In 1998 the OpenLDAP project was started by Kurt Zeilenga. Soon after, Howard Chu (formerly of the University of Michigan, and the current architect of the project) joined. They rescued the University of Michigan's code base, beginning development anew. The result, OpenLDAP 2.0, was highly successful, and made its way into almost every major Linux distribution.
A complete list of OpenLDAP contributors, from the project's inception to the present, can be found at http://www.openldap.org/project/.
Since the late '90's, OpenLDAP has continued to mature, overseen by the OpenLDAP Foundation, and supported by contributions from industry sponsors. As of this writing, version 2.3 is the stable release, and version 2.4 is in the beta stages.
As was the intent with the University of Michigan LDAP server, OpenLDAP still adheres closely to the LDAP standards. In fact, Kurt Zeilenga is responsible for many of the updates made to the LDAP standards in June 2006.
But in addition to its high degree of standards compliance, OpenLDAP is also one of the fastest directory servers in the market, far outpacing offerings from other Open Source directory server implementations.
We will now begin this transition from the high-level material presented earlier to a more practical examination of the OpenLDAP suite of packages. First, let's take a brief look at the technical structure of OpenLDAP.
The OpenLDAP suite can be broken up into four components:
Servers: Provide LDAP services
Clients: Manipulate LDAP data
Utilities: Support LDAP servers
Libraries: provide programming interfaces to LDAP
In the course of this book, we will look at all four of these categories. Here, we will just get an overview:
This diagram explains how these four elements relate to each other.
The main server in the LDAP suite is SLAPD (the Stand-Alone LDAP Daemon). This server provides access to one or more directory information trees. Clients connect to the server over the LDAP protocol, usually using a network-based connection (though SLAPD provides a UNIX socket listener, too).

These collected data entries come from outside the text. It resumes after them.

/-- Bytes of a snapshot (R354). Where fewer than 64 commands have been issued, the rest of the history is a free value (DESIGN CHOICE, log 126). -/
def snapOut (c : Nat) (sn : Snapshot) (fresh : Nat) : Output :=
  [(0, 2, 0x5E7A), (2, 1, c), (3, 1, sn.cause), (4, 1, sn.errs.length), (5, 1, sn.fp), (8, 8, sn.time), (0x10, 8, sn.seq)]
  ++ (List.range sn.errs.length).map (fun i => let e := sn.errs.getD i (0, 0); (0x20 + 8 * i, 8, e.1 + e.2 * 2 ^ 38))
  ++ (List.range 64).flatMap (fun e => match sn.cmds[e]? with
    | some d => [(0x80 + 16 * e, 8, (cmdWords sn.slot d).1), (0x88 + 16 * e, 8, (cmdWords sn.slot d).2)]
    | none => [(0x80 + 16 * e, 8, Config.freeValue (fresh + 2 * e)), (0x88 + 16 * e, 8, Config.freeValue (fresh + 2 * e + 1))])

/-- Output bytes of a DIMM (R356); a negative temperature is signed in 8 bits, and °C + 128 mod 256 less 128 is its byte. -/
def State.dimmOut (s : State) (c pos : Nat) : Output :=
  match tget (2 * c + pos) s.mem.dimms with
  | none => []
  | some d =>
    let off := 0x40 + 32 * pos
    let hottest := ((s.chan c).temps.filter (fun p => decide (p.1 / 4 = pos))).foldl (fun a p => max a p.2) 0
    [(off, 1, 1), (off + 1, 1, d.width), (off + 2, 1, d.ranks), (off + 3, 1, d.density), (off + 4, 1, d.height),
     (off + 5, 1, (hottest + 128) % 256), (off + 8, 8, d.granules * 256), (off + 16, 16, d.part)]

/-- MEM_QUERY (R356, R357). -/
def execMemQuery (q : Req) (s : State) : Res :=
  let c := par q 0x10 1
  serve { op := 0x0900, priv := 0, mctp := true, output := true, fields := [fld 0x10 1] } q
    (firstBad [(0x10, decide (c < 16))]) (fun s =>
      okOut s (s.word .MEM_CH_STS_STATE c) 128
        ([(0, 8, s.word .MEM_FRZ_STS_FROZEN c), (8, 8, s.word .MEM_TRN_STS_LAST c), (0x10, 8, s.word .MEM_CNT_RFM c)]
          ++ (List.range 4).map (fun p => (0x18 + 8 * p, 8, s.word .MEM_FP_RATE c p)) ++ s.dimmOut c 0 ++ s.dimmOut c 1)) s

/-- The channels of a 16-bit mask. -/
def maskList (m : Nat) : List Nat := (List.range 16).filter (fun c => bit m c)

/-- MEM_SET_FREQ (R350, R351, R356, R357). -/
def execMemSetFreq (q : Req) (s : State) : Res :=
  let mask := par q 0x10 2
  let p := par q 0x12 1
  serve { op := 0x0901, priv := 2, fields := [fld 0x10 2, fld 0x12 1] } q
    (firstBad [(0x10, decide (mask ≠ 0)), (0x12, decide (p < 4)),
      (0x12, (maskList mask).all (fun c => s.isSet .MEM_FP_VALID c p && s.isSet .MEM_FP_TRAINED c p))]) (fun s =>
      match (maskList mask).find? (fun c => !s.inService c) with
      | some c => refuse s stMediaNotReady c
      | none => pend ((maskList mask).foldl (fun s c => s.askPoint c p) s) (.setFreq (maskList mask) p)) s

/-- MEM_RETRAIN (R349, R356, R357). -/
def execMemRetrain (q : Req) (s : State) : Res :=
  let c := par q 0x10 1
  serve { op := 0x0902, priv := 2, fields := [fld 0x10 1] } q (firstBad [(0x10, decide (c < 16))]) (fun s =>
    if ¬ s.inService c then refuse s stMediaNotReady c
    else pend (s.setChan c { s.chan c with retrainDue := true }) (.retrain c)) s

/-- MEM_FREEZE_EXTEND (R353, R356, R357). -/
def execMemFreezeExtend (q : Req) (s : State) : Res :=
  let c := par q 0x10 1
  let d := par q 0x14 4
  serve { op := 0x0903, priv := 2, fields := [fld 0x10 1, fld 0x14 4] } q
    (firstBad [(0x10, decide (c < 16)), (0x14, decide (d ≤ 10000))]) (fun s =>
      let st := s.chState c
      if d = 0 then ok (if st = 4 then s.endHold c else s.setChan c { s.chan c with hold := none })
      else if st = 3 ∨ st = 4 then ok (s.setChan c { s.chan c with hold := some (.ms d) })
      else refuse s stStale 0) s

/-- MEM_SNAPSHOT_READ (R354, R356, R357). -/
def execMemSnapshotRead (q : Req) (s : State) : Res :=
  let c := par q 0x10 1
  let ix := par q 0x11 1
  serve { op := 0x0904, priv := 2, output := true, fields := [fld 0x10 2] } q
    (firstBad [(0x10, decide (c < 16)), (0x11, decide (ix < 8 ∨ ix = 0xFF))]) (fun s =>
      match tget (if ix = 0xFF then s.get .MEM_FRZ_STS_SNAP c else ix) (s.chan c).snaps with
      | none => refuse s stStale 0
      | some sn => okOut { s with fresh := s.fresh + 128 } 0 1152 (snapOut c sn s.fresh)) s

end Sys2Proof.Machine
end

A server can store directory data locally, or simply access (or proxy access) to external sources. Typically, it provides authentication and searching services, and may also support adding, removing, and modifying directory data. It provides fine-grained access control to the directory.
SLAPD is a major focus of this book, and we will discuss it in detail in the chapters to come.
Clients access LDAP servers over the LDAP network protocol. They function by requesting that the server performs operations on their behalf. Typically, a client will first connect to the directory server, then bind (authenticate), and then perform zero or more other operations (searches, modifications, additions, deletions, and so on) before finally unbinding and disconnecting.
Unlike clients, utilities do not perform operations using the LDAP protocol. Instead, they manipulate data at a lower level, and without mediation by the server. They are used primarily to help maintain the server.
There are several OpenLDAP libraries that are shared between LDAP applications. The libraries provide LDAP functions to these applications. The clients, utilities, and servers all share access to some of these libraries.
Application Programming Interfaces (APIs) are provided to allow software developers to write their own LDAP-aware applications without having to re-write fundamental LDAP code.
While the APIs provided with OpenLDAP are written in C, the OpenLDAP project also provides two Java APIs. These Java libraries are not included in the OpenLDAP suite, and are not covered in this book. Both however, can be retrieved from the OpenLDAP website: http://openldap.org.
As we move on through this book we will examine each of these components of the LDAP architecture in detail.
In this chapter we have covered the basics of LDAP directories in general, and of the OpenLDAP server in particular. We have covered the history of LDAP, the important terminology, and some of the high-level technical aspects of OpenLDAP. Now we are ready to start applying this knowledge.
In the next chapter we will turn our attention toward the process of installing and configuring OpenLDAP.